И они прошли в кабачную горницу, расселись в уголку перед столиком и спросили себе полуштоф. Перед стойкой, за которой восседала плотная солдатка-кабатчица в пестрых ситцах, стояла кучка мужиков, с которыми вершил дело захмелевший кулак в синей чуйке немецкого сукна. Речь шла насчет пшеницы. По-видимому, только что сейчас совершено было между ними рукобитье и теперь запивались магарычи. Свитка достал из котомки гармонику и заиграл на ней развеселую песню.
Шишкин молодецки хватил шкалик, подщелкнул языком, поморщился и крякнул, да закусил со стойки сухариком и залихватски запел под гармонику:
Как злодеюшка чужа жена,
Да прельстила добра молодца меня,
За колечушко я бряк! бряк! бряк!
А собачушка-то тяф! тяф! тяф!
А сердечушко-то иок! иок! иок!
А как муж во двор да скок! скок! скок!
Мою спинушку набухали,
Что четырьми ли обухами,
А как пятый-то кистень
По бокам свистел.
Ой, свист! свист! свист!
Плетка хлысть! хлысть! хлысть!
– Эка черти! Важно! важно! – крикнул приказчик, подернув плечом и стукнув кулаком по стойке. – Тетка! Ставь еще сладкой водки!
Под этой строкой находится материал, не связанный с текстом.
-- ==== Sys2Proof/Laws/State.lean ====
section
/-! SUPPORT. What each change of one part of the state leaves alone, and what is read after it: one lemma per field per update. -/

namespace Sys2Proof.Machine

variable (s : State) (i j : Nat)

/-! ## updChain -/

@[simp] theorem State.updChain_now (f : Chain → Chain) : (s.updChain i f).now = s.now := rfl
@[simp] theorem State.updChain_hif (f : Chain → Chain) : (s.updChain i f).hif = s.hif := rfl
@[simp] theorem State.updChain_intc (f : Chain → Chain) : (s.updChain i f).intc = s.intc := rfl
@[simp] theorem State.updChain_flt (f : Chain → Chain) : (s.updChain i f).flt = s.flt := rfl
@[simp] theorem State.updChain_recd (f : Chain → Chain) : (s.updChain i f).recd = s.recd := rfl
@[simp] theorem State.updChain_slots (f : Chain → Chain) : (s.updChain i f).slots = s.slots := rfl
@[simp] theorem State.updChain_cx (f : Chain → Chain) : (s.updChain i f).cx = s.cx := rfl
@[simp] theorem State.updChain_cxPol (f : Chain → Chain) : (s.updChain i f).cxPol = s.cxPol := rfl
@[simp] theorem State.updChain_gcl (f : Chain → Chain) : (s.updChain i f).gcl = s.gcl := rfl
@[simp] theorem State.updChain_luts (f : Chain → Chain) : (s.updChain i f).luts = s.luts := rfl
@[simp] theorem State.updChain_prot (f : Chain → Chain) : (s.updChain i f).prot = s.prot := rfl
@[simp] theorem State.updChain_tim (f : Chain → Chain) : (s.updChain i f).tim = s.tim := rfl
@[simp] theorem State.updChain_le (f : Chain → Chain) : (s.updChain i f).le = s.le := rfl
@[simp] theorem State.updChain_jl (f : Chain → Chain) : (s.updChain i f).jl = s.jl := rfl
@[simp] theorem State.updChain_tst (f : Chain → Chain) : (s.updChain i f).tst = s.tst := rfl
@[simp] theorem State.updChain_freeCnt (f : Chain → Chain) : (s.updChain i f).freeCnt = s.freeCnt := rfl
@[simp] theorem State.updChain_pending (f : Chain → Chain) : (s.updChain i f).pending = s.pending := rfl
@[simp] theorem State.updChain_rfe_tx (f : Chain → Chain) : (s.updChain i f).rfe.tx = s.rfe.tx := rfl
@[simp] theorem State.updChain_rfe_dcb (f : Chain → Chain) : (s.updChain i f).rfe.dcb = s.rfe.dcb := rfl
@[simp] theorem State.updChain_rfe_fecb (f : Chain → Chain) : (s.updChain i f).rfe.fecb = s.rfe.fecb := rfl
@[simp] theorem State.updChain_rfe_scheds (f : Chain → Chain) : (s.updChain i f).rfe.scheds = s.rfe.scheds := rfl
@[simp] theorem State.updChain_rfe_tddsw (f : Chain → Chain) : (s.updChain i f).rfe.tddsw = s.rfe.tddsw := rfl
@[simp] theorem State.updChain_rfe_refOk (f : Chain → Chain) : (s.updChain i f).rfe.refOk = s.rfe.refOk := rfl
@[simp] theorem State.updChain_rfe_ckLocked (f : Chain → Chain) : (s.updChain i f).rfe.ckLocked = s.rfe.ckLocked := rfl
Заслыша звуки гармоники, в кабак повалила и та кучка народа, что галдела пред крылечком. Солдатка приветливо ухмылялась, чуя хорошую выручку. Путники меж тем, не обращая внимания на новых слушателей, продолжали свое дело. Свитка переменил песню и заиграл новую. Шишкин с той же молодецкой ухваткой, выразительно подмигивая нескольким молодицам да девкам, ухарски подхватил ее:
Петушок, петушок,
Золотой гребешок!
Зачем рано встаешь,
Голосисто поешь,
Голосисто поешь,
С милым спать не даешь?
И я встану ли, младешенька,
Раным рано ли, ранешенько,
Я умоюсь ли, младешенька,
Белым мылицем белешенько,
Я взойду ли под насесточку,
Петушка возьму за крылышко,
За правильное за перышко,
Я ударю об насесточку:
Еще вот-те, петушок,
За ночной за смешок!
Зачем рано встаешь,
Голосисто поешь,
Голосисто поешь,
С милым спать не даешь!
– Ишь ты, как бурлаки-то песни играют! – восхищались в кучке народа. – Ай, ляд же дери их!.. Хорошо, биря!.. Что и говорить!.. И отколь это такие развеселые.
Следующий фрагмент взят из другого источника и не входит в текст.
theorem Calm.springStop (h : Calm p a s) : Calm p a (State.springStop s) := by
  unfold State.springStop
  repeat' first | with_reducible assumption | (fail_if_no_progress with_reducible refine Calm.upd_of ?_ rfl rfl rfl rfl rfl rfl rfl rfl rfl rfl rfl)

theorem Calm.bootStage (h : Calm p a s) : Calm p a (State.bootStage s x1) := by
  unfold State.bootStage
  repeat' first | with_reducible assumption | with_reducible apply Calm.stageTo | with_reducible apply Calm.each | with_reducible apply Calm.trainStart | with_reducible apply Calm.springStop | with_reducible apply Calm.raise | with_reducible refine Calm.ite (fun _ => ?_) (fun _ => ?_) | intro _ | (fail_if_no_progress with_reducible refine Calm.upd_of ?_ rfl rfl rfl rfl rfl rfl rfl rfl rfl rfl rfl)

theorem Calm.bridgeReopen (h : Calm p a s) : Calm p a (State.bridgeReopen s x1) := by
  unfold State.bridgeReopen
  repeat' first | with_reducible assumption | with_reducible apply Calm.updNet | split

theorem Calm.bsrLoad (h : Calm p a s) : Calm p a (State.bsrLoad s x1) := by
  unfold State.bsrLoad
  repeat' first | with_reducible assumption | (fail_if_no_progress with_reducible refine Calm.upd_of ?_ rfl rfl rfl rfl rfl rfl rfl rfl rfl rfl rfl)

theorem Calm.bufferSlip (h : Calm p a s) : Calm p a (State.bufferSlip s x1 x2) := by
  unfold State.bufferSlip
  repeat' first | with_reducible assumption | with_reducible apply Calm.raise | with_reducible apply Calm.updTile | with_reducible refine Calm.ite (fun _ => ?_) (fun _ => ?_) | (fail_if_no_progress with_reducible refine Calm.upd_of ?_ rfl rfl rfl rfl rfl rfl rfl rfl rfl rfl rfl)

theorem Calm.busMasterOff (h : Calm p a s) : Calm p a (State.busMasterOff s) := by
  unfold State.busMasterOff
  repeat' first | with_reducible assumption | with_reducible apply Calm.each | with_reducible apply Calm.stopRing | with_reducible refine Calm.ite (fun _ => ?_) (fun _ => ?_) | intro _ | (fail_if_no_progress with_reducible refine Calm.upd_of ?_ rfl rfl rfl rfl rfl rfl rfl rfl rfl rfl rfl)

theorem Calm.busMasterOn (h : Calm p a s) : Calm p a (State.busMasterOn s) := by
  unfold State.busMasterOn
  repeat' first | with_reducible assumption | with_reducible apply Calm.each | with_reducible apply Calm.flushHeld | with_reducible refine Calm.ite (fun _ => ?_) (fun _ => ?_) | intro _ | (fail_if_no_progress with_reducible refine Calm.upd_of ?_ rfl rfl rfl rfl rfl rfl rfl rfl rfl rfl rfl)

theorem Calm.calResult (h : Calm p a s) : Calm p a (State.calResult s x1 x2 x3 x4) := by
  unfold State.calResult
  repeat' first | with_reducible assumption | with_reducible apply Calm.updChain | with_reducible apply Calm.raise | with_reducible refine Calm.ite (fun _ => ?_) (fun _ => ?_)

theorem Calm.calEnd (h : Calm p a s) : Calm p a (State.calEnd s x1 x2 x3) := by
  unfold State.calEnd
  repeat' first | with_reducible assumption | exact fun _ => rfl | with_reducible apply Calm.chainSync | with_reducible apply Calm.calResult | with_reducible apply Calm.updPend | with_reducible apply Calm.updChain | with_reducible apply Calm.completeId | with_reducible apply Calm.completeAll | dsimp only | split

theorem Calm.calStart (h : Calm p a s) : Calm p a (State.calStart s x1) := by
  unfold State.calStart
  repeat' first | with_reducible assumption | exact fun _ => rfl | with_reducible apply Calm.chainSync | with_reducible apply Calm.updPend | with_reducible apply Calm.updChain | dsimp only | split

theorem Calm.capCut (h : Calm p a s) : Calm p a (State.capCut s x1) := by
  unfold State.capCut
  repeat' first | with_reducible assumption | with_reducible apply Calm.gainSetCheck | with_reducible apply Calm.updGain | with_reducible refine Calm.ite (fun _ => ?_) (fun _ => ?_)

theorem Calm.capExec (h : Calm p a s) : Calm p a (State.capExec s x1) := by
  unfold State.capExec
  repeat' first | with_reducible assumption | with_reducible apply Calm.updGain | with_reducible apply Calm.raise | with_reducible refine Calm.ite (fun _ => ?_) (fun _ => ?_)

theorem Calm.linkTake {f : State → State} (hf : ∀ b, Calm p a b → Calm p a (f b)) (h : Calm p a s) : Calm p a (s.linkTake x1 f) := by
  unfold State.linkTake
  dsimp only
  split
  · exact h
  · split
    · exact Calm.updPort h
    · exact hf _ (Calm.updPort h)

theorem Calm.discardMsg (h : Calm p a s) : Calm p a (State.discardMsg s x1) := by
  unfold State.discardMsg
  repeat' first | with_reducible assumption | with_reducible apply Calm.updPort

theorem Calm.once {f : State → State} (hf : ∀ b, Calm p a b → Calm p a (f b)) (h : Calm p a s) : Calm p a (s.once x1 f) := by
  unfold State.once
  dsimp only
  split
  · exact hf _ (Calm.of h rfl rfl rfl rfl rfl rfl rfl rfl rfl rfl rfl)
  · split
    · split
      · exact Calm.routeSend h
      · exact h
    · exact Calm.discardMsg h

theorem Calm.takeRouted {f g : State → State} (hf : ∀ b, Calm p a b → Calm p a (f b)) (hg : ∀ b, Calm p a b → Calm p a (g b)) (h : Calm p a s) : Calm p a (s.takeRouted x1 x2 x3 x4 f g) := by
  unfold State.takeRouted
  repeat' first | with_reducible assumption | with_reducible apply Calm.portSend | with_reducible apply Calm.each | with_reducible apply Calm.linkTake | with_reducible apply Calm.once | with_reducible apply Calm.discardMsg | with_reducible apply Calm.routeSend | with_reducible apply hf | with_reducible apply hg | intro _ | dsimp only | split

theorem Calm.respond (h : Calm p a s) : Calm p a (State.respond s x1) := by
  unfold State.respond
  repeat' first | with_reducible assumption | with_reducible apply Calm.routeSend | (fail_if_no_progress with_reducible refine Calm.upd_of ?_ rfl rfl rfl rfl rfl rfl rfl rfl rfl rfl rfl)

theorem Calm.owedCheck (h : Calm p a s) : Calm p a (State.owedCheck s) := by
  unfold State.owedCheck
  repeat' first | with_reducible assumption | with_reducible apply Calm.respond | with_reducible apply Calm.foldl | with_reducible refine Calm.ite (fun _ => ?_) (fun _ => ?_) | intro _ | (fail_if_no_progress with_reducible refine Calm.upd_of ?_ rfl rfl rfl rfl rfl rfl rfl rfl rfl rfl rfl) | dsimp only | split

theorem Calm.owedWithout (h : Calm p a s) : Calm p a (State.owedWithout s x1 x2) := by
  unfold State.owedWithout
  repeat' first | with_reducible assumption | (fail_if_no_progress with_reducible refine Calm.upd_of ?_ rfl rfl rfl rfl rfl rfl rfl rfl rfl rfl rfl)

theorem Calm.capResponse (h : Calm p a s) : Calm p a (State.capResponse s x1 x2) := by
  unfold State.capResponse
  repeat' first | with_reducible assumption | with_reducible apply Calm.takeRouted | with_reducible apply Calm.answered | with_reducible apply Calm.owedCheck | with_reducible apply Calm.owedWithout | with_reducible apply Calm.foldl | with_reducible refine Calm.ite (fun _ => ?_) (fun _ => ?_) | intro _ | (fail_if_no_progress with_reducible refine Calm.upd_of ?_ rfl rfl rfl rfl rfl rfl rfl rfl rfl rfl rfl) | dsimp only | simp only [id_eq] | split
Песни, видимо, душевным образом располагали народ в пользу двух бурлаков. Надо было еще более завладеть этим хорошим, приветливым расположением, чтобы тем успешнее подготовить начало дела.
Шишкин подмигнул товарищу, налил еще немного из полуштофа и запел новую:
Ой, чоб! чеба-чоб,
Чеботочки мои!
Черевички невелички,
Алы бархатный!
Уж я вышла молода
За новыя ворота,
Черевички скрипят,
А молодчики глядят.
Ах, молодчики глядят —
Все гулять со мной хотят,
Меня в гости зовут,
В карман золото кладут.
– Ай, лихо играют!.. Молодца! ей-ей, молодца!.. Веселые! – замечали слушатели. – И с чего это их так раззудило?
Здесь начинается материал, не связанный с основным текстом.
theorem State.alarmed_bufferEnter (h : a.alarmed s) : a.alarmed (s.bufferEnter x0 x1 x2 x3 x4).2 := by
  unfold State.bufferEnter
  split
  · exact State.alarmed_bufferPut h
  · split
    · exact State.alarmed_bufferPut (State.alarmed_trans h rfl)
    · exact State.alarmed_countDrop (State.alarmed_updBucket h)

theorem State.record0_cases (P : State → Prop) (code sev : Nat) (src : Byte) (bypass : Bool) (data : Nat) (h1 : P s) (h2 : P (s.countDrop sev))
    (h3 : ∀ d, P (s.bufferEnter code sev false src d).2) (h4 : ∀ f, P (s.updBucket code f)) (h5 : ∀ f d, P ((s.updBucket code f).bufferEnter code sev false src d).2) :
    P (s.record0 code sev src bypass data).2 := by
  unfold State.record0
  dsimp only
  rw [apply_ite Prod.snd, apply_ite Prod.snd, apply_ite Prod.snd, apply_ite Prod.snd]
  exact ite_both P h1 (ite_both P h2 (ite_both P (h3 _) (ite_both P (h4 _) (h5 _ _))))

theorem State.alarmed_record0 (h : a.alarmed s) : a.alarmed (s.record0 x0 x1 x2 x3 x4).2 :=
  State.record0_cases (a.alarmed ·) x0 x1 x2 x3 x4 h (State.alarmed_countDrop h) (fun _ => State.alarmed_bufferEnter h) (fun _ => State.alarmed_updBucket h)
    (fun _ _ => State.alarmed_bufferEnter (State.alarmed_updBucket h))

theorem State.alarmed_recordQ (h : a.alarmed s) : a.alarmed (s.recordQ x0 x1 x2 x3 x4) := by
  unfold State.recordQ
  exact State.alarmed_record0 h

theorem State.alarmed_putCompl (h : a.alarmed s) : a.alarmed (s.putCompl x0) :=
  State.alarmed_ite (State.alarmed_irqEdge (State.alarmed_updRing (State.alarmed_hostWrite h))) (State.alarmed_updRing (State.alarmed_hostWrite h))

theorem State.alarmed_drainCheck (h : a.alarmed s) : a.alarmed (s.drainCheck x0) := State.alarmed_ite (State.alarmed_updRing h) h

theorem State.alarmed_sendCompl (h : a.alarmed s) : a.alarmed (s.sendCompl x0) := by
  unfold State.sendCompl
  dsimp only
  refine State.alarmed_drainCheck (State.alarmed_ite (State.alarmed_ite (State.alarmed_putCompl h) (State.alarmed_trans h rfl)) (State.alarmed_recordQ (State.alarmed_ite (State.alarmed_putCompl h) (State.alarmed_trans h rfl))))

theorem State.alarmed_complete (h : a.alarmed s) : a.alarmed (s.complete x0 x1 x2 x3) :=
  State.alarmed_ite (State.alarmed_trans h rfl) (State.alarmed_sendCompl (State.alarmed_trans h rfl))

theorem State.alarmed_completeId (h : a.alarmed s) : a.alarmed (s.completeId x0 x1 x2 x3) := by
  unfold State.completeId
  repeat' first | with_reducible assumption | intro _ | with_reducible apply State.alarmed_complete | with_reducible apply State.alarmed_ite | split

theorem State.alarmed_completeAll (h : a.alarmed s) : a.alarmed (s.completeAll x0 x1) := by
  unfold State.completeAll
  repeat' first | with_reducible assumption | intro _ | with_reducible apply State.alarmed_complete | with_reducible apply State.alarmed_foldl | with_reducible apply State.alarmed_ite | split

theorem State.alarmed_loadsStart (h : a.alarmed s) : a.alarmed (s.loadsStart x0) := by
  unfold State.loadsStart
  repeat' first | with_reducible assumption | intro _ | with_reducible apply State.alarmed_foldl | with_reducible apply State.alarmed_updPend | with_reducible apply State.alarmed_ite | split

theorem State.alarmed_fadeFinish (h : a.alarmed s) : a.alarmed (s.fadeFinish x0) := by
  unfold State.fadeFinish
  repeat' first | with_reducible assumption | intro _ | with_reducible apply State.alarmed_loadsStart | with_reducible apply State.alarmed_completeId | with_reducible apply State.alarmed_updSlot | with_reducible apply State.alarmed_ite | split

theorem State.alarmed_lutSwapCheck (h : a.alarmed s) : a.alarmed (s.lutSwapCheck x0) := by
  unfold State.lutSwapCheck
  repeat' first | with_reducible assumption | intro _ | with_reducible apply State.alarmed_completeAll | with_reducible apply State.alarmed_ite | split

theorem State.alarmed_lutSuspend (h : a.alarmed s) : a.alarmed (s.lutSuspend x0) := by
  unfold State.lutSuspend
  repeat' first | with_reducible assumption | intro _ | with_reducible apply State.alarmed_lutSwapCheck | with_reducible apply State.alarmed_updGain | with_reducible apply State.alarmed_ite | split

theorem State.alarmed_seedInstall (h : a.alarmed s) : a.alarmed (s.seedInstall x0) := by
  unfold State.seedInstall
  repeat' first | with_reducible assumption | intro _ | with_reducible apply State.alarmed_completeId | with_reducible apply State.alarmed_updInst | with_reducible apply State.alarmed_ite | split

theorem State.alarmed_slotEntersWinter (h : a.alarmed s) : a.alarmed (s.slotEntersWinter x0) := by
  unfold State.slotEntersWinter
  repeat' first | with_reducible assumption | intro _ | with_reducible apply State.alarmed_lutSuspend | with_reducible apply State.alarmed_completeAll | with_reducible apply State.alarmed_fadeFinish | with_reducible apply State.alarmed_ite | split

theorem State.alarmed_txEntersWinter (h : a.alarmed s) : a.alarmed (s.txEntersWinter x0) := by
  unfold State.txEntersWinter
  dsimp only
  repeat' first | with_reducible assumption | intro _ | with_reducible apply State.alarmed_each | with_reducible apply State.alarmed_seedInstall | with_reducible apply State.alarmed_irqEdge | with_reducible apply State.alarmed_updNet | with_reducible apply State.alarmed_ite | split

theorem State.alarmed_bridgeNet (h : a.alarmed s) : a.alarmed (s.bridgeNet x0) := by
  unfold State.bridgeNet
  repeat' first | with_reducible assumption | intro _ | with_reducible apply State.alarmed_updNet | with_reducible apply State.alarmed_ite | split

theorem State.alarmed_captTrigger (h : a.alarmed s) : a.alarmed (s.captTrigger x0) := by
  unfold State.captTrigger
  repeat' first | with_reducible assumption | with_reducible apply State.alarmed_ite | exact State.alarmed_updPend (State.alarmed_trans h rfl) | split

/-- A record writer stays within an alarm. -/
def AlarmRec (f : RecF) : Prop := ∀ a s x0 x1 x2 x3 x4, State.alarmed a s → State.alarmed a (f s x0 x1 x2 x3 x4)

variable {F : RecF}

theorem State.alarmed_winterSetWith (hF : AlarmRec F) (h : a.alarmed s) : a.alarmed (State.winterSetWith F s x0 x1 x2) := by
  unfold State.winterSetWith
  dsimp only
  by_cases hc : (s.wobj x0).cause.getLsbD x1 = true
  · rw [if_pos hc]; exact State.alarmed_updObj h
  · rw [if_neg hc]
    refine State.alarmed_captTrigger (State.alarmed_each (State.alarmed_each ?_ (fun _ _ hb => State.alarmed_slotEntersWinter hb)) (fun _ _ hb => State.alarmed_txEntersWinter hb))
    have h1 : a.alarmed (if x0 < 256 then s.bridgeNet x0 else s) := State.alarmed_ite (State.alarmed_bridgeNet h) h
    split
    · exact State.alarmed_completeId (hF _ _ _ _ _ _ _ (State.alarmed_updObj h1))
    · exact hF _ _ _ _ _ _ _ (State.alarmed_updObj h1)

theorem State.alarmed_faultWinter (hF : AlarmRec F) (h : a.alarmed s) : a.alarmed (State.faultWinter F s x0 x1) := by
  unfold State.faultWinter
  repeat' first | with_reducible assumption | intro _ | with_reducible apply State.alarmed_each | with_reducible apply State.alarmed_updObj | with_reducible apply State.alarmed_winterSetWith hF | with_reducible apply State.alarmed_ite | split

theorem State.alarmed_faultRecord (hF : AlarmRec F) (h : a.alarmed s) : a.alarmed (State.faultRecord F s x0 x1 x2 x3) := hF _ _ _ _ _ _ _ h

theorem State.alarmed_firstOccur (hF : AlarmRec F) (h : a.alarmed s) : a.alarmed (State.firstOccur F s x0 x1 x2 x3) := by
  unfold State.firstOccur
  dsimp only
  repeat' first | with_reducible assumption | intro _ | with_reducible apply State.alarmed_faultWinter hF | with_reducible apply State.alarmed_faultRecord hF | with_reducible apply State.alarmed_irqRise | with_reducible apply State.alarmed_updFsrc | with_reducible apply State.alarmed_ite | split

theorem State.alarmed_escalateWinter (hF : AlarmRec F) (h : a.alarmed s) : a.alarmed (State.escalateWinter F s x0) := by
  unfold State.escalateWinter
  repeat' first | with_reducible assumption | intro _ | with_reducible apply State.alarmed_foldl | with_reducible apply State.alarmed_faultWinter hF | with_reducible apply State.alarmed_ite | split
– С воли радуемся! – обратился к мужикам Шишкин, – потому ноне, ребятушки, совсем уж пошла вольная воля! Слышали, братцы?
– Чего этта?.. Волю? – Как-ста не слыхать! По церквам читали.
– Ну, это не та, что по церквам – это совсем особая!
– Какая особая? – недоумело переглянулись в кучке.
– Напольёновская! Вот какая! – подхватил Свитка. – Император Наполеон Третий, Бонапарт, подарил эту волю.
– Эко чудовый парень! – ухмыльнулись некоторые из слушателей. – Банапар… анпиратор!.. Какой те Банапар? У нас в Расеи один государь Лександра Миколаич! Что толкуешь-то, несуразый!
– А то и толкую! Слышали, братцы, про Крымскую войну? про Севастополь-то?
– Как-ста, не слыхать!.. Некрутчина тогды большая была…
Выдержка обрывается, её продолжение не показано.